5. The method of any one of claims 1 to 4, further comprising:

detecting the interest region of the first image, and determining the interest region in the first image;

and determining a first key point of the first image according to the interest region in the first image.

6. The method according to any one of claims 1 to 5, wherein the obtaining of the conversion relationship between the image coordinates of the first image and the image coordinates of the second image according to the image features of the first image and the image features of the second image comprises:

inputting the image features of the first image and the second image into a registration layer of a trained image registration network to obtain a conversion relation between the image coordinates of the first image and the image coordinates of the second image, wherein the image registration network is obtained based on back propagation of network loss, and the network loss is determined based on output results obtained by registering sample images acquired from a plurality of scenes and pre-acquired annotation information.

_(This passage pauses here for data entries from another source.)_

-- ==== Sys2Proof/Decode.lean ====
section
/-! DEFINITION. Decoding and encoding of a command word (30_encoding.md R90, R92, R93, R99). A command word is one
32-bit word; as bytes it is laid out little-endian like every access of the bus (20_memory.md R66; log 17). -/

namespace Sys2Proof

/-- Why bytes are no command: the opcode is reserved (R93; the block then completes with ILLEGAL_OP), or there are
fewer than the four bytes of a command word (R90: "Every command is exactly one 32-bit word"). -/
inductive DecodeReject where
  | reservedOpcode (op : BitVec 5)
  | truncated (bytes : Nat)
deriving DecidableEq, Repr

/-- R92, R99: the opcode map, read from the opcode to the operation. -/
def decodeOp (op : BitVec 5) : Except DecodeReject Instr :=
  match op.toNat with
  | 0x01 => .ok .crcCalc
  | 0x02 => .ok .crcUpdate
  | 0x03 => .ok .crcVerify
  | 0x04 => .ok .crcAppend
  | 0x05 => .ok .crcCheckStrip
  | 0x08 => .ok .cobsEncode
  | 0x09 => .ok .cobsDecode
  | 0x0A => .ok .cobsFrame
  | 0x0B => .ok .cobsUnframe
  | 0x10 => .ok .msgPack
  | 0x11 => .ok .msgUnpack
  | 0x12 => .ok .msgIsResponse
  | 0x13 => .ok .msgGetRequestId
  | 0x14 => .ok .msgClassify
  | 0x18 => .ok .structPack
  | 0x19 => .ok .structUnpack
  | 0x1C => .ok .txFrame
  | 0x1D => .ok .rxFrame
  | _ => .error (.reservedOpcode op)

/-- R90: the OP field, bits 4:0 of the command word. The other 27 bits are never decoded (R99). -/
def opField (w : Word32) : BitVec 5 := w.extractLsb' 0 5

/-- R99: "take `w[4:0]`. If it is in the table of rule R92, that row's operation runs." -/
def decodeWord (w : Word32) : Except DecodeReject Instr := decodeOp (opField w)

/-- R66: four bytes as a 32-bit word, the first byte in bits 7:0. -/
def wordOfBytes (b0 b1 b2 b3 : Byte) : Word32 := b3 ++ b2 ++ b1 ++ b0

/-- R66: the four bytes of a 32-bit word, bits 7:0 first. -/
def bytesOfWord (w : Word32) : Bytes :=
  [w.extractLsb' 0 8, w.extractLsb' 8 8, w.extractLsb' 16 8, w.extractLsb' 24 8]

/-- R90, R99: the command read from a byte sequence, and the bytes after it. Total: anything else is rejected by
name. -/
def decodeBytes : Bytes → Except DecodeReject (Instr × Bytes)
  | b0 :: b1 :: b2 :: b3 :: rest =>
    match decodeWord (wordOfBytes b0 b1 b2 b3) with
    | .ok i => .ok (i, rest)
    | .error e => .error e
  | short => .error (.truncated short.length)

/-- R92: the opcode map, read from the operation to the opcode. -/
def Instr.opcode : Instr → BitVec 5
  | .crcCalc => 0x01
  | .crcUpdate => 0x02
  | .crcVerify => 0x03
  | .crcAppend => 0x04
  | .crcCheckStrip => 0x05
  | .cobsEncode => 0x08
  | .cobsDecode => 0x09
  | .cobsFrame => 0x0A
  | .cobsUnframe => 0x0B
  | .msgPack => 0x10
  | .msgUnpack => 0x11
  | .msgIsResponse => 0x12
  | .msgGetRequestId => 0x13
  | .msgClassify => 0x14
  | .structPack => 0x18
  | .structUnpack => 0x19
  | .txFrame => 0x1C
  | .rxFrame => 0x1D

/-- R90: the command word of an instruction, bits 31:5 written as 0. -/
def encodeWord (i : Instr) : Word32 := i.opcode.setWidth 32

/-- R90, R66: the bytes of an instruction's command word. -/
def encode (i : Instr) : Bytes := bytesOfWord (encodeWord i)

/-- The instruction the decoder reads from the table word `w` of `nbits` bits, every bit above `nbits` being 0. -/
def decodeTableWord (nbits w : Nat) : Option Instr :=
  match decodeBytes (bytesOfWord (BitVec.ofNat 32 (w % 2 ^ nbits))) with
  | .ok (i, _) => some i
  | .error _ => none

end Sys2Proof
end

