theorem rxFrame_ok_length {strict reject : Bool} {f : Bytes} {m : Message} {c : Word16}
    (h : rxFrame strict reject f = .ok (m, c)) : m.payload.length ≤ f.length := by
  unfold rxFrame at h
  split at h
  · cases h
  · next hu =>
    split at h
    · cases h
    · next hd =>
      split at h
      · cases h
      · next hm =>
        cases h
        exact (msgUnpack_ok_length hm).trans ((crc16CheckAndStrip_ok_length hd).trans (cobsUnframe_ok_length hu))

/-- R204: the loop of `struct_pack` gives at most 8 bytes a field, or one of its two errors. -/
theorem packFields_outcomes (fvs : List (FieldDesc × Word64)) :
    (∃ out, packFields fvs = .ok out ∧ out.length ≤ 8 * fvs.length) ∨ packFields fvs = .error .enumUnknown ∨
      packFields fvs = .error .fieldRange := by
  induction fvs with
  | nil => exact .inl ⟨[], rfl, Nat.le_refl 0⟩
  | cons fv rest ih =>
    obtain ⟨f, v⟩ := fv
    simp only [packFields]
    split
    · split
      · rcases ih with ⟨out, ho, hlen⟩ | he | he
        · have hw : f.width.bytes ≤ 8 := by cases f.width <;> decide
          refine .inl ⟨_, by rw [ho], ?_⟩
          rw [List.length_append, leBytes_length, List.length_cons]
          omega
        · exact .inr (.inl (by rw [he]))
        · exact .inr (.inr (by rw [he]))
      · exact .inr (.inl rfl)
    · exact .inr (.inr rfl)

theorem structPack_ok_length {l : Layout} {vs : List Word64} {out : Bytes} (h : structPack l vs = .ok out) :
    out.length ≤ 128 := by
  have hzip : (l.fields.zip vs).length ≤ 16 := by
    rw [List.length_zip]; exact (Nat.min_le_left _ _).trans l.atMost16
  rcases packFields_outcomes (l.fields.zip vs) with ⟨out', ho, hlen⟩ | he | he
  · obtain rfl := Except.ok.inj (ho.symm.trans h)
    omega
  · cases he.symm.trans h
  · cases he.symm.trans h

theorem structUnpack_ok_length {l : Layout} {b : Bytes} {vs : List Word64} (h : structUnpack l b = .ok vs) :
    vs.length = l.fields.length := by
  rcases Nat.lt_or_ge b.length (fieldsWidth l.fields) with hshort | hlong
  · cases (structUnpack_of_short hshort).symm.trans h
  · exact (unpackFields_ok ((structUnpack_of_long hlong).symm.trans h)).1

end Sys2Proof.Machine
end

section
/-! ## What the body of a command writes, and when it fails (R28, R94, R252, R255) -/

namespace Sys2Proof.Machine

/-- R94, R252: the effect stays inside the output set of the command `i`, by the tables of the spec, and its byte
output fits OUT. For a given command and effect each field but the last is a look into the tables. -/
structure Effect.Within (e : Effect) (i : Instr) (s : State) : Prop where
  crcRes : writesCrcRes i = false → e.crcRes = none := by simp [writesCrcRes]
  resId : writesResId i = false → e.resId = none := by simp [writesResId]
  resLen : writesResLen i = false → e.resLen = none := by simp [writesResLen]
  fields : ∀ j : Fin 16, ¬WritesField i s j → e.fields.length ≤ j.val := by simp
  out : writesOut i = false → e.out = [] := by simp [writesOut]
  bool : i ≠ .crcVerify → i ≠ .msgIsResponse → i ≠ .msgClassify → e.bool = false := by simp
  fits : e.out.length ≤ 256
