-- ==== Sys2Proof/Certificates/Slice0/Obligations.lean ====
section
/-! DEFINITION. The statements for the provers, each a `def Obligations.<Name> : Prop`, and the tables of the spec they
are stated with. -/

namespace Sys2Proof.Spec

open Sys2Proof.Machine

/-- The word of an instruction has a row's fixed bits, and decodes to the instruction with all its operands (R103,
R104). -/
def HasPattern (pat mask : Word) (i : Instr) : Prop := encode i &&& mask = pat ∧ decodeWord (encode i) = i

/-- From `s` the instruction answers a next state in which `V[x]` holds `value` and nothing else has changed: no other
register, and no other part of the state. -/
def WritesRegister (s : State) (i : Instr) (x : Reg) (value : Byte) : Prop :=
  ∃ t, exec i s = .next t ∧ t.readV x = value ∧ (∀ r, r ≠ x → t.readV r = s.readV r) ∧ t = { s with v := t.v }

/-- The general registers an instruction writes: the table of R33. -/
def writesV : Instr → List Reg
  | .ldImm x _ | .addImm x _ | .rnd x _ => [x]
  | .ldReg x _ | .orReg x _ | .andReg x _ | .xorReg x _ => [x]
  | .addReg x _ | .subReg x _ | .subn x _ | .shr x _ | .shl x _ => [x, vf]
  | .drw _ _ _ => [vf]
  | .ldVxDt x | .ldVxK x => [x]
  | .ldVxMem x => (List.finRange 16).filter (fun k => k ≤ x)
  | _ => []

/-- The parts of the state that are neither general registers nor the program counter (R59). -/
inductive Part where
  /-- The index register. -/
  | index
  /-- The call stack. -/
  | stack
  /-- The delay timer. -/
  | dt
  /-- The sound timer. -/
  | st
  /-- The framebuffer. -/
  | fb
  /-- The redraw flag. -/
  | redraw
  /-- The fault status. -/
  | fault
  /-- Memory. -/
  | memory
  deriving DecidableEq, Repr

/-- The parts an instruction may write, from the rule of each (R39, R40, R42, R43, R45, R47, R54, R71, R137). -/
def writes : Instr → List Part
  | .cls | .drw _ _ _ => [.fb, .redraw]
  | .ret | .call _ => [.stack, .fault]
  | .ldI _ | .addIVx _ | .ldFVx _ => [.index]
  | .ldDtVx _ => [.dt]
  | .ldStVx _ => [.st]
  | .ldBVx _ | .ldMemVx _ => [.memory]
  | _ => []

/-- The bytes of memory an instruction stores to, each address by the function the meaning stores through: `I +16 k`
reduced modulo 4096 (R71, R216, R218). -/
def storedAt (s : State) : Instr → List Nat
  | .ldBVx _ => [physical (s.indexAddr 0), physical (s.indexAddr 1), physical (s.indexAddr 2)]
  | .ldMemVx x => (List.range (x.val + 1)).map (fun k => physical (s.indexAddr k))
  | _ => []

/-- An instruction that takes a draw: Cxnn, and the key skips where `V[x]` names no key (R138). -/
def takesDraw (s : State) : Instr → Bool
  | .rnd _ _ => true
  | .skp x | .sknp x => 16 ≤ (s.readV x).toNat
  | _ => false

/-- Whether a key skip finds its key pressed: the key of number `V[x]`, or the free boolean of the next draw where
`V[x]` names no key (R162, R163). -/
def keyDown (s : State) (x : Reg) : Bool :=
  if h : (s.readV x).toNat < 16 then s.keys[(s.readV x).toNat] else Config.freeBool s.draws
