-- ==== Sys2Proof/Laws/State.lean ====
section
/-! SUPPORT. What each update of the state does to each field, and to a register, a byte of memory and a pixel read
through the accessors: one lemma per field and update, so that no later proof unfolds a record update. -/

namespace Sys2Proof.Machine

variable (s : State)

/-! ### The store to memory (R11) -/

@[simp] theorem State.memWrite_v (a : Word) (b : Byte) : (s.memWrite a b).v = s.v := rfl
@[simp] theorem State.memWrite_readV (a : Word) (b : Byte) (q : Reg) : (s.memWrite a b).readV q = s.readV q := rfl
@[simp] theorem State.memWrite_pc (a : Word) (b : Byte) : (s.memWrite a b).pc = s.pc := rfl
@[simp] theorem State.memWrite_i (a : Word) (b : Byte) : (s.memWrite a b).i = s.i := rfl
@[simp] theorem State.memWrite_stack (a : Word) (b : Byte) : (s.memWrite a b).stack = s.stack := rfl
@[simp] theorem State.memWrite_dt (a : Word) (b : Byte) : (s.memWrite a b).dt = s.dt := rfl
@[simp] theorem State.memWrite_st (a : Word) (b : Byte) : (s.memWrite a b).st = s.st := rfl
@[simp] theorem State.memWrite_fb (a : Word) (b : Byte) : (s.memWrite a b).fb = s.fb := rfl
@[simp] theorem State.memWrite_pixel (a : Word) (b : Byte) (q : Col) (q' : Row) : (s.memWrite a b).pixel q q' = s.pixel q q' := rfl
@[simp] theorem State.memWrite_redraw (a : Word) (b : Byte) : (s.memWrite a b).redraw = s.redraw := rfl
@[simp] theorem State.memWrite_keys (a : Word) (b : Byte) : (s.memWrite a b).keys = s.keys := rfl
@[simp] theorem State.memWrite_fault (a : Word) (b : Byte) : (s.memWrite a b).fault = s.fault := rfl
@[simp] theorem State.memWrite_stackDepth (a : Word) (b : Byte) : (s.memWrite a b).stackDepth = s.stackDepth := rfl
@[simp] theorem State.memWrite_draws (a : Word) (b : Byte) : (s.memWrite a b).draws = s.draws := rfl

/-! ### The write of a general register (R30) -/

@[simp] theorem State.writeV_pc (r : Reg) (b : Byte) : (s.writeV r b).pc = s.pc := rfl
@[simp] theorem State.writeV_i (r : Reg) (b : Byte) : (s.writeV r b).i = s.i := rfl
@[simp] theorem State.writeV_stack (r : Reg) (b : Byte) : (s.writeV r b).stack = s.stack := rfl
@[simp] theorem State.writeV_dt (r : Reg) (b : Byte) : (s.writeV r b).dt = s.dt := rfl
@[simp] theorem State.writeV_st (r : Reg) (b : Byte) : (s.writeV r b).st = s.st := rfl
@[simp] theorem State.writeV_fb (r : Reg) (b : Byte) : (s.writeV r b).fb = s.fb := rfl
@[simp] theorem State.writeV_pixel (r : Reg) (b : Byte) (q : Col) (q' : Row) : (s.writeV r b).pixel q q' = s.pixel q q' := rfl
@[simp] theorem State.writeV_redraw (r : Reg) (b : Byte) : (s.writeV r b).redraw = s.redraw := rfl
@[simp] theorem State.writeV_keys (r : Reg) (b : Byte) : (s.writeV r b).keys = s.keys := rfl
@[simp] theorem State.writeV_mem (r : Reg) (b : Byte) : (s.writeV r b).mem = s.mem := rfl
@[simp] theorem State.writeV_memRead (r : Reg) (b : Byte) (q : Word) : (s.writeV r b).memRead q = s.memRead q := rfl
@[simp] theorem State.writeV_fault (r : Reg) (b : Byte) : (s.writeV r b).fault = s.fault := rfl
@[simp] theorem State.writeV_stackDepth (r : Reg) (b : Byte) : (s.writeV r b).stackDepth = s.stackDepth := rfl
@[simp] theorem State.writeV_draws (r : Reg) (b : Byte) : (s.writeV r b).draws = s.draws := rfl

/-! ### The write of the index register (R39) -/

@[simp] theorem State.setI_v (a : Word) : (s.setI a).v = s.v := rfl
@[simp] theorem State.setI_readV (a : Word) (q : Reg) : (s.setI a).readV q = s.readV q := rfl
@[simp] theorem State.setI_pc (a : Word) : (s.setI a).pc = s.pc := rfl
@[simp] theorem State.setI_i (a : Word) : (s.setI a).i = a := rfl
@[simp] theorem State.setI_stack (a : Word) : (s.setI a).stack = s.stack := rfl
@[simp] theorem State.setI_dt (a : Word) : (s.setI a).dt = s.dt := rfl
@[simp] theorem State.setI_st (a : Word) : (s.setI a).st = s.st := rfl
@[simp] theorem State.setI_fb (a : Word) : (s.setI a).fb = s.fb := rfl
@[simp] theorem State.setI_pixel (a : Word) (q : Col) (q' : Row) : (s.setI a).pixel q q' = s.pixel q q' := rfl
@[simp] theorem State.setI_redraw (a : Word) : (s.setI a).redraw = s.redraw := rfl
@[simp] theorem State.setI_keys (a : Word) : (s.setI a).keys = s.keys := rfl
@[simp] theorem State.setI_mem (a : Word) : (s.setI a).mem = s.mem := rfl
@[simp] theorem State.setI_memRead (a : Word) (q : Word) : (s.setI a).memRead q = s.memRead q := rfl
@[simp] theorem State.setI_fault (a : Word) : (s.setI a).fault = s.fault := rfl
@[simp] theorem State.setI_stackDepth (a : Word) : (s.setI a).stackDepth = s.stackDepth := rfl
@[simp] theorem State.setI_draws (a : Word) : (s.setI a).draws = s.draws := rfl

7. The method of claim 6, further comprising:

acquiring sample images acquired in a plurality of scenes, wherein the sample images comprise a first sample and a second sample acquired simultaneously in the same scene;

inputting the first sample and the second sample into an image registration network to obtain an output result of the image registration network;

determining the network loss of the image registration network according to a comparison result between the output result and the annotation information, wherein the annotation information comprises a conversion relation between the image coordinate of the first sample and the image coordinate of the second sample;

carrying out back propagation on the network loss to obtain an image registration network after one round of training;

and performing multiple rounds of training on the image registration network to obtain the trained image registration network.

8. The method of claim 6 or 7, wherein the plurality of scenes includes a first scene and does not include a second scene, the method further comprising:

under the condition that the scene is converted from a first scene to a second scene, acquiring a sample image of the second scene;

updating the image registration network based on the sample image of the second scene to obtain an updated image registration network;

and carrying out image registration on the two images synchronously acquired in the second scene through the updated image registration network.

9. An image registration apparatus, comprising:

10. An electronic device, comprising:

a processor;

a memory for storing processor-executable instructions;

wherein the processor is configured to invoke the memory-stored instructions to perform the method of any of claims 1 to 9.

11. A computer readable storage medium having computer program instructions stored thereon, which when executed by a processor implement the method of any one of claims 1 to 9.